Why is a catch-all account dangerous?
Some e-mail accounts are designed to catch any mail sent to the domain, regardless of the person named as the recipient. Such accounts can receive a disproportionate amount of spam.
For example, for the domain companydomain.com you could set up e-mail accounts for each of your staff. You you could have accounts for, say jack@.. and mike@....
But you could also include a catch-all account that would accept mail for anything@companydomain.com. So even if there wasn't a named account called sales@companydomain.com, the mail would still get through, as would mail sent to enquiries@..., info@.... Someone will have the task of routinely checking the catch-all account, or this account is set up so that all incoming mail is forwarded to one of the named accounts.
Catch-all accounts are very useful. Someone misspelling a recipient's name (for example, believing Mike is Mic or Michael and sending mail to mic@companydomain.com) will still get their mail delivered. Their big disadvantage is that spammers guessing account names - and automatically trying every name in a huge dictionary - will also get their message through. A 'dictionary attack' can generate many thousands of e-mails. And a catch-all account will, nor surprisingly, catch them all!
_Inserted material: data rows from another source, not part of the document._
-- ==== Sys2Proof/Certificates/Slice0/Obligations.lean ====
section
/-! DEFINITION. The statements about the module. A host command's hypotheses are that the lane takes it and that it passes the checks of R337, with what its own rules ask; a frame is said by Reports: every field not named there is as before. -/

open Sys2Proof Sys2Proof.Machine

/-! ### The module as a whole -/

/-- Every step takes the command at the front of the queue and carries it out on the state with the queue's rest. On an empty queue the module idles: the model's choice (log entry 1), as the table has no row for a tick. -/
def Obligations.StepTakesFront : Prop :=
  (∀ (s : State) (c : Instr) (rest : List Instr), step { s with pending := c :: rest } = exec c { s with pending := rest }) ∧
  (∀ s : State, s.pending = [] → step s = .next s)

/-- After reset nothing waits, every lane is OFF with LANE_OK low and its cell PASSIVE (Table LN-4, R25, R219), every motor slot is disabled, and every byte memory is empty.
The model's choice in log entry 3 enters here. -/
def Obligations.ResetState : Prop :=
  State.reset.pending = [] ∧ State.reset.Inv ∧
  ∀ i, let l := State.reset.lane i
    l.st = .off ∧ l.laneOk = false ∧ l.fn.cell = .passive ∧ (∀ k, (l.motor k).enabled = false) ∧
    (∀ n, (l.src n).st = .armed) ∧ Memory.wf l.mem.sram ∧ Memory.wf l.mem.mram ∧ Memory.wf l.boot.otp ∧ Memory.wf l.mb.ring

/-- A command completes exactly when it names only units that exist; one that names another stops and says so.
The model's choice in log entry 119 enters here. -/
def Obligations.WellFormedCompletes : Prop :=
  ∀ (i : Instr) (s : State),
    (i.wf = true → ∃ t, exec i s = .next t) ∧ (i.wf = false → exec i s = .fault .noSuchUnit)

/-- A command acts on the lane it names alone: the two other lanes, bit for bit, and the waiting commands stay as they are (R14). The lane that a command names stands in its place after it even if it did not before: the code and the pin are wired.
The model's choice in log entry 118 enters here. -/
def Obligations.OtherLanesUntouched : Prop :=
  (∀ (i : Instr) (s t : State), exec i s = .next t →
    t.pending = s.pending ∧ ∀ j, j ≠ i.stamp.lane → t.lane j = s.lane j) ∧
  (∀ (i : Instr) (s t : State), exec i s = .next t → (t.lane i.stamp.lane).placed i.stamp.lane)

/-- Whatever command a step carries out, the lanes stand in their places after it if they did before: each bears its lane code, and LANE_OK is high exactly in the driving states.
The model's choice in log entry 118 enters here. -/
def Obligations.StepKeepsPlaces : Prop :=
  ∀ s t : State, s.Inv → step s = .next t → t.Inv

/-! ### Byte memories -/

/-- Every step keeps every byte memory of every lane in its canonical form: SRAM, MRAM, OTP and ring memory; from any state in which they have it, not from reset alone.
The model's choice in log entry 3 enters here. -/
def Obligations.StepKeepsMemories : Prop :=
  ∀ s t : State, (∀ i, (s.lane i).memories) → step s = .next t → ∀ i, (t.lane i).memories

/-- No step clears an OTP bit: in every lane, each bit that is programmed before a step is programmed after it (R428, R430). -/
def Obligations.OtpBitsStay : Prop :=
  ∀ (s t : State) (i : LaneId) (b : Nat), (s.lane i).memories → step s = .next t →
    cellRead (s.lane i).boot.otp b &&& cellRead (t.lane i).boot.otp b = cellRead (s.lane i).boot.otp b

/-- A byte that is written reads back, and every other byte reads as before. Bytes stored from an address read back in order, and every byte outside their range reads as before. Two memories in canonical form that read alike everywhere are the same data. -/
def Obligations.ByteMemories : Prop :=
  (∀ (m : List Host.Cell) (a b : Nat) (v : Byte), cellsOk m = true →
    cellRead (cellWrite m a v) b = if b = a then v else cellRead m b) ∧
  (∀ (m : List Host.Cell) (a b : Nat) (bs : List Byte), cellsOk m = true →
    cellRead (cellStore m a bs) b = if a ≤ b ∧ b < a + bs.length then bs.getD (b - a) 0 else cellRead m b) ∧
  (∀ m n : List Host.Cell, cellsOk m = true → cellsOk n = true → (∀ a, cellRead m a = cellRead n a) → m = n)

/-! ### Gate drive -/

/-- A valid edge measured on an adaptive channel that is not frozen moves its strength code by at most one step (R38): up to the maximum when the edge was slower than the target by more than the band, down to the minimum when it was faster by more than that, and else not at all; the targets range from 50 ns to 400 ns. The 1,000th edge in a row pinned at the maximum counts one wear (R39). Only the channel's codes, the edge stamps of its half-bridge and the wear counter with its flag change, beside reports. -/
def Obligations.AdaptiveCode : Prop :=
  (∀ i ∈ [0x2101, 0x2102], ∃ r, prow i = some r ∧ r.n = 32 ∧ r.lo = 50 ∧ r.hi = 400) ∧
  ∀ (s : State) (a : At) (ch : Nat) (on : Bool) (time : Nat), let l := s.laneAt a
    let g := l.gch ch
    ch < 32 → l.p 0x2100 ch = 1 → l.frozenCh ch = false → l.drnLow (ch / 2) = false →
    let tgt := 16 * l.p (if on then 0x2101 else 0x2102) ch
    let band := 16 * l.p 0x2103
    let c := l.codeUse ch on
    let new := if tgt + band < 5 * time then min (c + 1) (l.codeMax ch on) else if 5 * time + band < tgt then max (c - 1) (l.codeMin ch on) else c
    let pin (n : Nat) : Nat := if new = l.codeMax ch on ∧ tgt + band < 5 * time then n + 1 else 0
    let full : Bool := pin (if on then g.pinnedOn else g.pinnedOff) == 1000
    Next (.gateEdgeMeasured a ch on time true) s (fun l' =>
      l'.gd = { l.gd with ch := l.gd.ch.set ch (if on then { g with codeOn := new, pinnedOn := pin g.pinnedOn } else { g with codeOff := new, pinnedOff := pin g.pinnedOff }),
                          wear := l.gd.wear + b2n full } ∧
      Reports { l with gd := l'.gd, sns := { l.sns with edges := l.sns.edges.set (ch / 2) (recent l.now (us 4) (l.sns.edges.getD (ch / 2) [])) },
                       red := { l.red with wearLim := l'.red.wearLim } } l')

/-- A VDS comparator that holds for its filter time after blanking latches its half-bridge and turns its switch off at the soft-off code (R41, R50), and 10 ms after a VDS fault the latch clears while retries remain, else it stays until power cycle (R51); the double-drive comparators sink both gates at code 63 and latch until power cycle (R54); both switches commanded on are turned off until both commands have been off (R53).
The model's choices in log entries 22, 27 and 135 enter here. -/
def Obligations.HalfBridgeLatches : Prop :=
  ∀ (s : State) (a : At) (hb : Nat) (v : VdsOver) (t : Nat), let l := s.laneAt a
    let h := l.hb hb
    let ch := 2 * hb + b2n (!v.high)
    hb < 16 →
    (h.vds = .clear → h.doubleDrive = false → l.vdsHolds hb v = true →
      Next (.vdsFault a hb v) s (fun l' =>
        ∃ x : GateCh, (ch < l.gd.ch.length → x = { l.gch ch with soft := true, sink := some (l.p 0x210B) }) ∧
        l'.gd = { l.gd with hb := l.gd.hb.set hb { h with vds := if l.p 0x2124 = 0 then .untilPowerCycle else .latched l.now, vdsRetry := l.p 0x2124 }, ch := l.gd.ch.set ch x } ∧
        Reports { l with gd := l'.gd, mot := l'.mot, mp := l'.mp, held := l'.held } l')) ∧
    (h.vds = .latched t → t + ms 10 ≤ l.now → l.fwRuns = true →
      Next (.vdsAutoClear a hb) s (fun l' =>
        if recentClears h l.now < h.vdsRetry then
          Reports (((l.setHb hb { h with vds := .clear, vdsHold := l.p 0x2130 hb == 0, autoClears := recent l.now (sec 1) h.autoClears }).softEnd hb).freshStart hb) l'
        else l'.gd = (l.setHb hb { h with vds := .untilPowerCycle }).gd ∧ Reports { l with gd := l'.gd, mot := l'.mot } l')) ∧
    (h.doubleDrive = false →
      Next (.gateDoubleDrive a hb) s (fun l' =>
        ∃ x y : GateCh, (2 * hb + 1 < l.gd.ch.length → x = { l.gch (2 * hb) with sink := some 63 } ∧ y = { l.gch (2 * hb + 1) with sink := some 63 }) ∧
        l'.gd = { l.gd with hb := l.gd.hb.set hb { h with doubleDrive := true }, ch := (l.gd.ch.set (2 * hb) x).set (2 * hb + 1) y } ∧
        Reports { l with gd := l'.gd, mot := l'.mot, mp := l'.mp, held := l'.held } l')) ∧
    Next (.shootReq a hb) s (fun l' =>
      Reports (l.setHb hb { l.dirHb hb l.now with interlock := if l.p 0x2130 hb = 1 ∧ h.den = false then .waitPeriod else .waitBothOff, shootAt := l.now }) l')

/-- The gate supply and the bootstraps (R43, R45, R46): VGD out of its thresholds sets its flag; 1 ms inside them clears both, and every timebase awaits its next period start; a bootstrap below its threshold turns its high side off and holds it until it recovers. Direct mode (R55): a level of the pulse input counts once it has stood for 20 ns, a shorter pulse is ignored; with the enable high it drives the high side when high and the low side when low, each after the dead time; with the enable low both are off. Only that half-bridge changes.
The model's choice in log entry 132 enters here. -/
def Obligations.GateSuppliesAndDirectMode : Prop :=
  (∀ (s : State) (a : At) (hb : Nat) (ov : Bool), let l := s.laneAt a
    let h := l.hb hb
    let g := l.dirHb hb l.now
    Next (.vgdFault a ov) s (fun l' =>
      l'.gd = { l.gd with vgdOv := l.gd.vgdOv || ov, vgdUv := l.gd.vgdUv || !ov } ∧ Reports { l with gd := l'.gd, mot := l'.mot, mp := l'.mp, held := l'.held } l') ∧
    (l.vgdBad = true →
      Next (.vgdRecovery a) s (fun l' =>
        l'.gd = { l.gd with vgdUv := false, vgdOv := false, vgdHold := 0x00FF } ∧ Reports { l with gd := l'.gd, mot := l'.mot } l')) ∧
    (hb < 16 → h.bstUv = false →
      Next (.bstUv a hb) s (fun l' =>
        (hb < l.gd.hb.length → l'.switchOn hb true = false) ∧
        Reports (l.setHb hb { g with bstUv := true, bstHold := true, refreshDue := l.p 0x2110 hb != 0 && l.p 0x2130 hb == 0 }) l')) ∧
    (hb < 16 → h.refreshing = false → (h.waitBst = true → l.waitFree hb = [hb]) →
      Next (.bstUvRecover a hb) s (fun l' =>
        Reports (l.setHb hb { g with bstUv := false, bstRose := l.now, bstHold := g.bstHold && !h.waitBst, waitBst := false, bstAt := if h.waitBst then l.now else g.bstAt }) l'))) ∧
  (∀ (s : State) (a : At) (hb : Nat) (level : Bool), let l := s.laneAt a
    let h := l.hb hb
    let g := l.dirHb hb l.now
    hb < 16 →
    (h.dpul ≠ level →
      Next (.directPulseEdge a hb level) s (fun l' => Reports ({ l with held := l'.held }.setHb hb { g with dpul := level, dpulAt := l.now }) l')) ∧
    (g.den ≠ level →
      Next (.directEnableChange a hb level) s (fun l' =>
        Reports (l.setHb hb (if level then { g with den := true, dirAt := l.now }
          else { g with den := false, interlock := if g.interlock = .waitBothOff ∧ l.p 0x2130 hb = 1 then .waitPeriod else g.interlock })) l'))) ∧
  (∀ (h : HalfBridge) (d : Bool) (t : Nat), h.dpul ≠ h.dpulOk →
    (t < h.dpulAt + 8 → h.follow d t = h) ∧ (h.dpulAt + 8 ≤ t → (h.follow d t).dpulOk = h.dpul ∧ (h.follow d t).dirAt = h.dpulAt + 8)) ∧
  (∀ (l : Lane) (hb : Nat) (high : Bool), let g := l.dirHb hb l.now
    l.p 0x2130 hb = 1 → mayDrive l.st = true → l.hbHeld hb = false → l.extCh hb = false → (l.pch hb).tripped = false → l.pwm.frozen = false →
    g.interlock = .clear → l.busSink hb = false → l.lowOnly hb = false → (high = true → g.bstUv = false ∧ g.bstHold = false ∧ g.waitBst = false) →
    l.switchOn hb high = (g.den && g.dpulOk == high && decide (max (fine g.dirAt) (l.pch hb).cutAt + l.p 0x2131 hb * 128 / 5 ≤ fine l.now)))

/-- The gate-drive commands of the host: the comparator self-test marks the named idle half-bridges and answers at its end (R58, R59); clearing ends the latches of the named half-bridges but for those that stay until power cycle (R51); the fixed codes are set (R40). The background test of the idle half-bridges stamps its pass (Table RD-5).
The model's choice in log entry 7 enters here. -/
def Obligations.GateCommands : Prop :=
  ∀ (s : State) (a : At) (m : Msg) (pass : List Byte) (count : Nat),
    (let l := (s.laneAt a).taken 0x36 m
     let named := (List.range 16).filter (bit (m.u16 0))
     (s.laneAt a).ready 0x36 m = true → l.gd.test = none → l.inSection 7 = false → l.pwr.entry = none →
     named.any (fun k => l.hbTested k || l.inEnabledSlot k || !l.gatesOff k) = false →
     Defers (.gdSelftest a m) s 0x36 m (fun l' =>
       l'.gd.test = some { mask := .ofNat 16 (m.u16 0), start := l.now } ∧ Reports { l with gd := l'.gd } l')) ∧
    (let l := s.laneAt a
     l.gd.test.isSome = true → l.gdTestDue = true →
     Next (.gdSelftestEnd a pass count) s (fun l' =>
       l'.gd.test = none ∧ (∀ h ∈ l'.gd.hb, h.underTest = false) ∧ Reports { l with gd := l'.gd, ports := l'.ports } l')) ∧
    (let l := (s.laneAt a).taken 0x34 m
     let named := (List.range 16).filter (bit (m.u16 0))
     (s.laneAt a).ready 0x34 m = true → named.any l.hbTested = false → named.any l.inEnabledSlot = false →
     Answers (.gdFaultClear a m) s 0x34 m stDone (leBytes 2 (((l.clearable (m.u16 0)).map (fun k => 2 ^ k)).sum) ++ [0, 0]) (fun l' =>
       l' = l.eachOf (l.clearable (m.u16 0)) (fun k l => ((l.setHb k { l.hb k with vds := .clear }).softEnd k).freshStart k))) ∧
    (let l := (s.laneAt a).taken 0x35 m
     (s.laneAt a).ready 0x35 m = true → l.hbTested (m.u8 0 / 2) = false → m.u8 0 < 32 →
     l.p 0x2104 (m.u8 0) ≤ m.u8 1 → m.u8 1 ≤ l.p 0x2105 (m.u8 0) → l.p 0x2106 (m.u8 0) ≤ m.u8 2 → m.u8 2 ≤ l.p 0x2107 (m.u8 0) →
     Answers (.gdSetStrength a m) s 0x35 m stDone [] (fun l' =>
       l'.pwork 0x2108 (m.u8 0) = [m.u8 1] ∧ l'.pwork 0x2109 (m.u8 0) = [m.u8 2] ∧ Reports { l with params := l'.params } l')) ∧
    (let l := s.laneAt a
     l.st.driving = true → (∀ k < 16, l.inEnabledSlot k = true ∨ pass.getD k 0 = 0xFF) →
     Next (.gateComparatorTest a pass) s (fun l' => Reports { l with gd := { l.gd with lastCmpTest := l.now } } l'))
So, sadly, the disadvantages of a catch-all account outweigh their advantages. Turn yours off, and get your ISP to set up named accounts, appropriate aliases (to cope with common misspellings) and then reject all other mail.
There is a danger that you will lose a few e-mails that cannot be delivered. But the sender of such an e-mail will be immediately notified that the "user is uknown". The sender will then, usually, realise that they have misspelt the recipient's name and send the e-mail again, but his time correctly addressed.